Havana se você bobear dorme todos os dias na madrugada, acorda
cedo, trabalha todo o dia, vai a universidade fazer o mestrado, lê de
pé nas guagas, chega. Num piscar de olhos encontra a agenda.
Caramba, reunião na casa do Conselheiro Comercial da Embaixada do
México compartir uma noite sui generis. Curtir as fotos e slides da
antártica. Descanso merecido e original.
De relance senti um olhar insistente. Outro e mais outro. Ciceroneava
Roberto recém na ilha desde Paris. Um passeio, àquele jantar, idas à
praia um namoro de férias julina, tudo por uma crise amorosa com o
trovador. Será?
- Preste atenção na tela. Roberto inquieto virava de posição inquieto.
Conhece o rapaz à sua esquerda?
- Nunca vi.
- Deselegante. Não tira os olhos daqui.
- Estará interessado na beleza, na aparência. Com toda está
elegância que lhe é peculiar chama atenção. Quem sabe?
- Aucune arnaque.
-Je ne suis pas
De regresso, um carro emparelhava, arriscando trocar palavras em
pleno trânsito
- Telefone - um gesto mundialmente conhecido, implorava.
- Ignorava.
No sinal fechado, quase aos gritos, pediu meu número.

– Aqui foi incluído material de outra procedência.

-- ==== Sys2Proof/Machine/SweepEvents.lean ====
section
/-! DEFINITION. The events of the Sweep Sequencer: the routine interval timer (R21), the start of a sweep (R26), a string
channel's burst (R17) and the completion of a sweep (R19). -/

namespace Sys2Proof.Machine

/-- Whether a ROUTINE sweep is waiting or running (R21). -/
def State.routineStands (s : State) : Bool := s.seq.routineWaiting || s.runningOrigin == some .routine

/-- The routine interval timer restarted at its expiry: the next one falls an interval later (R21). -/
def rearmRoutine (s : State) : State :=
  { s with seq := { s.seq with routineDue := s.seq.routineDue + s.settings.routineInterval } }

/-- A ROUTINE sweep queued, and started when the converter is free (R21, R26). -/
def queueRoutine (s : State) : State := startNext { s with seq := { s.seq with routineWaiting := true } }

/-- ROUTINE_TIMER_EXPIRY (R21). -/
def execRoutineTimerExpiry (s : State) : Host.Outcome State Fault Refusal :=
  if s.routineStands then .next (rearmRoutine (advanceTo (s.seq.routineDue * 1000) s))
  else .next (queueRoutine (rearmRoutine (advanceTo (s.seq.routineDue * 1000) s)))

/-- SWEEP_START (R26): a waiting sweep takes the free converter. -/
def execSweepStart (s : State) : Host.Outcome State Fault Refusal := .next (startNext s)

/-- CHANNEL_BURST_COMPLETE (R17), for the string channel whose burst runs. -/
def execChannelBurstComplete (v : Samples) (s : State) : Host.Outcome State Fault Refusal :=
  match s.seq.current with
  | some (run, r) => if r.entries.length < 24 then .next (completeBurst v run r s) else .next s
  | none => .next s

/-- SWEEP_COMPLETE (R19), on the samples of the leakage channel. A ROUTINE completion is one event of R110: that its
batch is formed once, after the hold changes of every position, is the model's choice (log entry 33). -/
def execSweepComplete (v : Samples) (s : State) : Host.Outcome State Fault Refusal :=
  match s.seq.current with
  | some (run, r) =>
    if r.entries.length = 24 then .next (conclude s (completeSweep r run (leakageMean v) s)) else .next s
  | none => .next s

end Sys2Proof.Machine
end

- Disfarçava. Vontade louca de cair na gargalhada, diante da
insistência.
- Quem será este tipo?
- Ignoro. Enigma ?
- Estranho. Era convidado.

- Jamais o vi.
Passava da uma, fiquei em Miramar, Roberto foi ao seu apê em
Vedado.
- Campainha? Voltou Roberto?
- Como? Como chegou? Quem é você?
- Calma. Não sou ladrão, nem tarado, ou coisa parecida. Sou
Wladimir Padilla, filho do seu amigo Oscar Padilla, Ministro do
Trabalho. Posso entrar.
- Não. E?
- Simples. Segui o carro. Vi o endereço. A luz que acendeu. Arrisquei.
- Está louco?
- Tampouco. É que nunca vi uma garota tão linda.

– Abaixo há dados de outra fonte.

/-! ### Notices -/

/-- A notice offered (R151 to R154): it carries the last sweep number and the uptime; each port's queue keeps it when
the port's subscription for its kind includes its edge and fewer than 32 notices stand; a queue that is full drops it
and sets its overflow flag. Nothing else changes. -/
def Obligations.NoticeOffered : Prop :=
  ∀ (s : State) (k : NoticeKind) (e : Edge) (p : Option Pos) (d : Detail),
    let t := emit k e p d s
    t = { s with ports := t.ports }
    ∧ ∀ q : Port,
      let x := s.ports.get q
      let sub := (s.settings.subscription.get q).get k
      let wanted := sub = .both ∨ (sub = .set ∧ e = .set) ∨ (sub = .clear ∧ e = .clear)
      (¬ wanted → t.ports.get q = x)
      ∧ (wanted → x.notices.length < 32 →
          t.ports.get q = { x with notices := x.notices ++ [⟨k, e, p, d, s.seq.lastNumber, s.uptime⟩] })
      ∧ (wanted → 32 ≤ x.notices.length → t.ports.get q = { x with overflow := true })

/-- FETCH_NOTICES (R155, Table 9-2): the oldest 16 notices, or all when there are fewer, are taken from the port's
queue and answered in order, with the number still queued and the overflow flag, which is cleared. -/
def Obligations.NoticesFetched : Prop :=
  ∀ (q : Port) (station : Byte) (s : State) (taken kept : List Notice), Ready q station 0x40 [] s →
    let x := s.ports.get q
    x.notices = taken ++ kept → (taken.length = 16 ∨ (taken.length < 16 ∧ kept = [])) →
    exec (.fetchNotices q station []) s = .next (answered q station 0x40
      (0x00 :: [byte taken.length, byte kept.length, if x.overflow then 1 else 0]
        ++ taken.flatMap (fun n =>
          [byte (kindCode n.kind), byte n.edge.code, byte ((n.position.map Pos.number).getD 0), byte n.detail.code]
            ++ bytes4 n.sweep ++ bytes4 n.uptime))
      { s with ports := s.ports.set q { x with notices := kept, overflow := false } })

- Inacreditável. Suma por favor.
- Tudo bem. Dá-me seu telefone. Prometo não molestar.
- Dou, você vai?
- Vou.
Passei o número, prometendo, garantindo, em toda a minha vida
jamais atendê-lo.
Na hora do café, antes da saída para o trabalho, tocando à porta:
Wladimir.
Inimaginável!
- Achou mesmo que ia telefonar? Deixo você no hospital. Pelo
caminho, nos conhecendo.
Oscar, um grande amigo. Frequentava a casa com outros amigos
Ministros e diplomatas. Agressiva, sem sentido.
- Que vai fazer esta noite? Santa Maria, uma praia cerca do centro,
tem um barzinho gostoso? Que tal um Campari?

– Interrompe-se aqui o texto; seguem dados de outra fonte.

-- ==== Sys2Proof/Tests/Slice0.lean ====
section
/-! SUPPORT. Tests: the checks of WellFormed, values that the manual works out, single commands on small states, and for
each obligation with hypotheses a state and operands that meet them. -/

namespace Sys2Proof.Tests

open Sys2Proof Sys2Proof.Machine

/-! ### WellFormed refuses an ill-formed command, one for each check -/

theorem test_body_too_long : (Instr.readStatus .linkP 1 (List.replicate 248 0)).wellFormed = false := by decide +kernel

theorem test_longest_body : (Instr.readStatus .linkP 1 (List.replicate 247 0)).wellFormed = true := by decide +kernel

theorem test_frame_without_code : (Instr.frameDiscarded .linkP 1 [] 0).wellFormed = false := by decide

theorem test_frame_too_long : (Instr.frameDiscarded .linkP 1 (List.replicate 249 0) 0).wellFormed = false := by decide +kernel

theorem test_length_passes : (Instr.lengthDiscard .linkP 1 248).wellFormed = false := by decide

theorem test_length_zero_discards : (Instr.lengthDiscard .linkP 1 0).wellFormed = true := by decide

theorem test_known_code : (Instr.unknownRequestCode .linkP 1 0x53 []).wellFormed = false := by decide

theorem test_unknown_code_body_too_long :
    (Instr.unknownRequestCode .linkP 1 0x54 (List.replicate 248 0)).wellFormed = false := by decide +kernel

/-! ### Values the manual works out -/

/-- Table 2-1. -/
theorem test_means :
    stringMean #v[812, 812, 812, 812, 812, 813, 813, 813] = 812
      ∧ stringMean #v[812, 812, 812, 812, 813, 813, 813, 813] = 813
      ∧ stringMean #v[-812, -812, -812, -812, -813, -813, -813, -813] = -813
      ∧ stringMean #v[2047, 2047, 2047, 2040, 2040, 2040, 2040, 2040] = 2043
      ∧ stringMean #v[-2048, -3, -3, -3, -3, -3, -3, -3] = -259
      ∧ leakageMean #v[300, 300, 300, 300, 301, 301, 301, 301] = 301 := by decide

/-- Table 2-1, and the burst with both codes of R17. -/
theorem test_saturation :
    saturationOf #v[2047, 2047, 2047, 2040, 2040, 2040, 2040, 2040] = .plus
      ∧ saturationOf #v[-2048, -3, -3, -3, -3, -3, -3, -3] = .minus
      ∧ saturationOf #v[-2048, 2047, 0, 0, 0, 0, 0, 0] = .plus
      ∧ saturationOf #v[812, 812, 812, 812, 812, 813, 813, 813] = .none := by decide

/-- Table 1-6. -/
theorem test_effective_ratio :
    effectiveRatio 0 740 = 1024 ∧ effectiveRatio 1 740 = 929 ∧ effectiveRatio 2 740 = 835 ∧ effectiveRatio 3 740 = 740 := by
  decide

/-- Table 3-5. -/
theorem test_deviation :
    deviation 17 16 = 63 ∧ deviation 15 16 = -63 ∧ deviation 402 768 = -477 ∧ deviation 80 800 = -900
      ∧ deviation (-20) 600 = -1000 ∧ deviation 1400 650 = 999 := by decide

/-- Table 3-8. -/
theorem test_learning_steps :
    learnedRatio 960 1034 = 962 ∧ learnedRatio 1000 1024 = 1000 ∧ learnedRatio 740 726 = 740
      ∧ learnedRatio 1024 700 = 1014 ∧ learnedRatio 300 256 = 299 ∧ learnedRatio 1280 1280 = 1280 := by decide

/-- Table 3-11: the observed ratios of group 1. -/
theorem test_observed_ratio :
    observedRatio 812 790 = 1053 ∧ observedRatio 798 790 = 1034 ∧ observedRatio 805 790 = 1043
      ∧ observedRatio 560 790 = 726 ∧ observedRatio 790 790 = 1024 := by decide

/-- The drop test of R142: with a baseline of 334 and a drop fraction of 500, 167 confirms and 168 does not. -/
theorem test_drop_test : dropTest 334 167 500 = true ∧ dropTest 334 168 500 = false := by decide

/-- The mask of positions 13 and 14 (the worked case of Chapter 10). -/
theorem test_mask :
    maskBytes (fun p => p == 12 || p == 13) = [0x00, 0x30, 0x00] ∧ maskPositions [0x00, 0x30, 0x00] = [12, 13] := by
  decide

/-- The Check of R159 on the nine characters 1 to 9 is the check value known for its polynomial and start value. -/
theorem test_crc : crc16 [0x31, 0x32, 0x33, 0x34, 0x35, 0x36, 0x37, 0x38, 0x39] = 0x29B1 := by decide +kernel

/-- Sweep numbers and image counts wrap to 1 (R20, R168). -/
theorem test_count_wraps : nextCount 4294967295 = 1 ∧ nextCount 4294967294 = 4294967295 := by decide

/-- A blend weight's code 0x28 takes indexes 1 to 6, a position's codes 1 to 24 (Table 11-1). -/
theorem test_setting_indexes :
    Setting.ofCode 0x28 6 = some (.blendWeight 5) ∧ Setting.ofCode 0x28 7 = none ∧ Setting.ofCode 0x28 0 = none
      ∧ Setting.ofCode 0x20 24 = some (.role 23) ∧ Setting.ofCode 0x20 25 = none ∧ Setting.ofCode 0x01 1 = none
      ∧ Setting.ofCode 0x1E 0 = none := by decide

/-- Numeric values are clamped, enumerated ones are not (R167). -/
theorem test_applied :
    (Setting.number .stationP).applied 0 = some 1 ∧ (Setting.number .stationP).applied 201 = some 200
      ∧ (Setting.speed .p).applied 9601 = none ∧ (Setting.role 0).applied 0 = none
      ∧ (Setting.blendWeight 0).applied 9 = some 3 := by decide

/-- The lower median (Table 3-4, and the worked case of group 1). -/
theorem test_median :
    lowerMedian [812, 798, 805, 560, 790, 402] = some 790 ∧ lowerMedian [5, 4] = none
      ∧ lowerMedian [9, 7, 8] = some 8 := by decide

/-- No word spells a command, since no row has bits. -/
theorem test_no_words : decodeTableWord 8 0 = none ∧ decodeTableWord 16 0xA6 = none := ⟨rfl, rfl⟩

/-! ### Small states -/

/-- ARMED, with every position SWITCHED, CLOSED and held by nothing. -/
def armed : State :=
  { State.reset with
    safety := ⟨.armed, none, true⟩
    positions := Vector.replicate 24 { PosState.afterReset with condition := .closed, holds := HoldSet.empty } }

/-- `armed` with what is kept for position 4 changed. -/
def with4 (f : PosState → PosState) : State := armed.modify 3 f

/-- `armed` with a qualifier record on position 4. -/
def qual4 (q : QualRecord) : State := setQual 3 q armed

/-- `armed` with position 4 in a condition. -/
def cond4 (c : Condition) : State := with4 (fun x => { x with condition := c })

/-- `armed` with another set of settings. -/
def settings (f : Settings → Settings) : State := { armed with settings := f armed.settings }

/-- `armed` with another Sweep Sequencer. -/
def sweeps (f : Sequencer → Sequencer) : State := { armed with seq := f armed.seq }

/-- `armed` with what is kept for Link P changed. -/
def linkP (f : PortState → PortState) : State := { armed with ports := armed.ports.set .linkP (f armed.ports.linkP) }

/-- `armed` with Link P in RECEIVING. -/
def got (l : List Byte) : State := linkP (fun x => { x with receiver := .receiving l })

/-- `armed` with another walk record. -/
def walking (w : Walk) : State := { armed with walk := w }

/-- A walk on position 4 in a state, with a baseline. -/
def walk4 (a : WalkState) (b : Option Nat) : Walk := ⟨some .site, some 0, a, [3], 1, [], none, none, b, none⟩

/-- A position entry of a mean and a recorded condition. -/
def entry (i : Int) (c : Condition) : PosEntry := ⟨i, .none, c, none, none, none⟩

/-- A record being filled, with a number of equal entries. -/
def filling (o : Origin) (n : Nat) : SweepRecord := ⟨1, o, 0, none, false, List.replicate n (entry 600 .closed), []⟩

/-- `armed` with a sweep running in slot 1 on a record. -/
def running (r : SweepRecord) (w : Bool) : State :=
  sweeps (fun x => { x with slots := x.slots.set 0 (some r), fillOrder := [0], running := some ⟨0, .closed, w⟩ })

/-- `armed` with a full ring of ASSESSED records 1 to 8, of which Link P pins the first. -/
def full : State :=
  { linkP (fun x => { x with pins := [1] }) with
    seq := { armed.seq with
      slots := tabulate (fun i => some ⟨i.val + 1, .routine, 0, some 0, true, [], []⟩)
      fillOrder := [0, 1, 2, 3, 4, 5, 6, 7], nextNumber := 9, lastNumber := 8 } }

/-- Whether a command answers a next state with a property. -/
def leads (o : Host.Outcome State Fault Refusal) (f : State → Bool) : Bool :=
  match o with
  | .next t => f t
  | _ => false

/-- A frame on a port whose receiver is IDLE is ready to be taken. -/
theorem ready_idle {q : Port} {station code : Byte} {body : List Byte} {s : State} (h1 : body.length < 248)
    (h2 : (s.ports.get q).receiver = .idle) (h3 : stationAccepted q (s.ports.get q) station = true) :
    Ready q station code body s :=
  ⟨h1, by unfold arrives; rw [h2], h3⟩

/-! ### The worked cases of the manual, command by command -/

/-- A load of the store: position 1 MONITORED in the settings image, position 2 locked out in the retained one. -/
def loaded : State :=
  { State.reset with store :=
    { State.reset.store with
      settingsImage := ⟨some ⟨{ Settings.defaults with role := Settings.defaults.role.set 0 .monitored }, 1⟩, none⟩
      retainedImage :=
        ⟨none, some ⟨⟨(Vector.replicate 24 false).set 1 true, Vector.replicate 24 none, Vector.replicate 24 1024⟩, 1⟩⟩ } }

/-- A reset with the contact of position 3 closed: position 1 is ABSENT, position 2 OPEN under LOCKOUT, and position 3
MOVING toward OPEN, since SAFETY holds it (R97, R106, R128, R172). -/
theorem test_reset :
    leads (exec (.reset 4 true false) loaded) (fun t =>
      (t.pos 0).condition == .absent && (t.pos 1).condition == .opened && (t.pos 1).holds == ⟨false, false, false, true, true, false⟩
        && (t.pos 2).condition == .moving && (t.pos 3).condition == .opened) = true := by decide +kernel

/-- The worked case of Chapter 10: with the key OFF the answer's Status is KEY_OFF; with it ON, OK and the mask of
positions 13 and 14, which LOCKOUT then holds. -/
theorem test_place_hold :
    leads (exec (.placeHold .service 0 [0x00, 0x30, 0x00]) armed)
        (fun t => t.ports.service.answer.take 5 == [0xA6, 0x00, 0x02, 0xA0, 0x04]) = true
      ∧ leads (exec (.placeHold .service 0 [0x00, 0x30, 0x00]) { armed with key := true })
        (fun t => t.ports.service.answer.take 8 == [0xA6, 0x00, 0x05, 0xA0, 0x00, 0x00, 0x30, 0x00]
          && (t.pos 12).holds.lockout && (t.pos 13).holds.lockout && !(t.pos 11).holds.lockout) = true := by
  decide +kernel

/-- An opening batch of positions 13 and 14 follows a PLANT hold, and each contact decides the verdict (R110, R112). -/
theorem test_batch :
    leads (exec (.placeHold .linkP 1 [0x00, 0x30, 0x00]) armed) (fun t =>
      (t.pos 12).condition == .moving && (t.pos 12).gate && leads (exec .bypassSettleExpiry t) (fun u =>
        leads (exec .coilPulseEnd u) (fun v => v.now == 35 && leads (exec (.batchCompletion 0x002000) v) (fun w =>
          w.now == 75 && (w.pos 12).condition == .opened && (w.pos 13).condition == .jammedClosed
            && !(w.pos 13).gate)))) = true := by decide +kernel

/-- While position 14 opens, group line 3 and position line 2 are energised in the reset direction (Table 1-7). -/
theorem test_coil_lines :
    leads (exec (.placeHold .linkP 1 [0x00, 0x20, 0x00]) armed) (fun t => t.coilLines == CoilLines.off
      && leads (exec .bypassSettleExpiry t) (fun u =>
        u.coilLines == ⟨#v[false, false, true, false], #v[false, false, false, false, false, false],
          #v[false, true, false, false, false, false]⟩)) = true := by decide +kernel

O mexicano lindo de morrer caiu no esquecimento. Preferia a alegria,
os papos políticos, as chamadas na madrugada, as aparições

inesperadas, as caminhadas no Malecón. Amor pacato com direito a
saudade e separação com lágrimas sem cogitação. O Brasil – única
meta. Tudo mais, pequenos fragmentos de felicidade. Vivíamos na
ponta da faca. A cada perda, noticias de tortura, mortes nos porões
da ditadura, desaparecidos quantos. Futuro? Cada minuto vivido.
Wladimir entendia bem. O pai lutou contra Fulgêncio Batista,
guerreou na Serra Maestra.Com o Che entrou em Santa Clara.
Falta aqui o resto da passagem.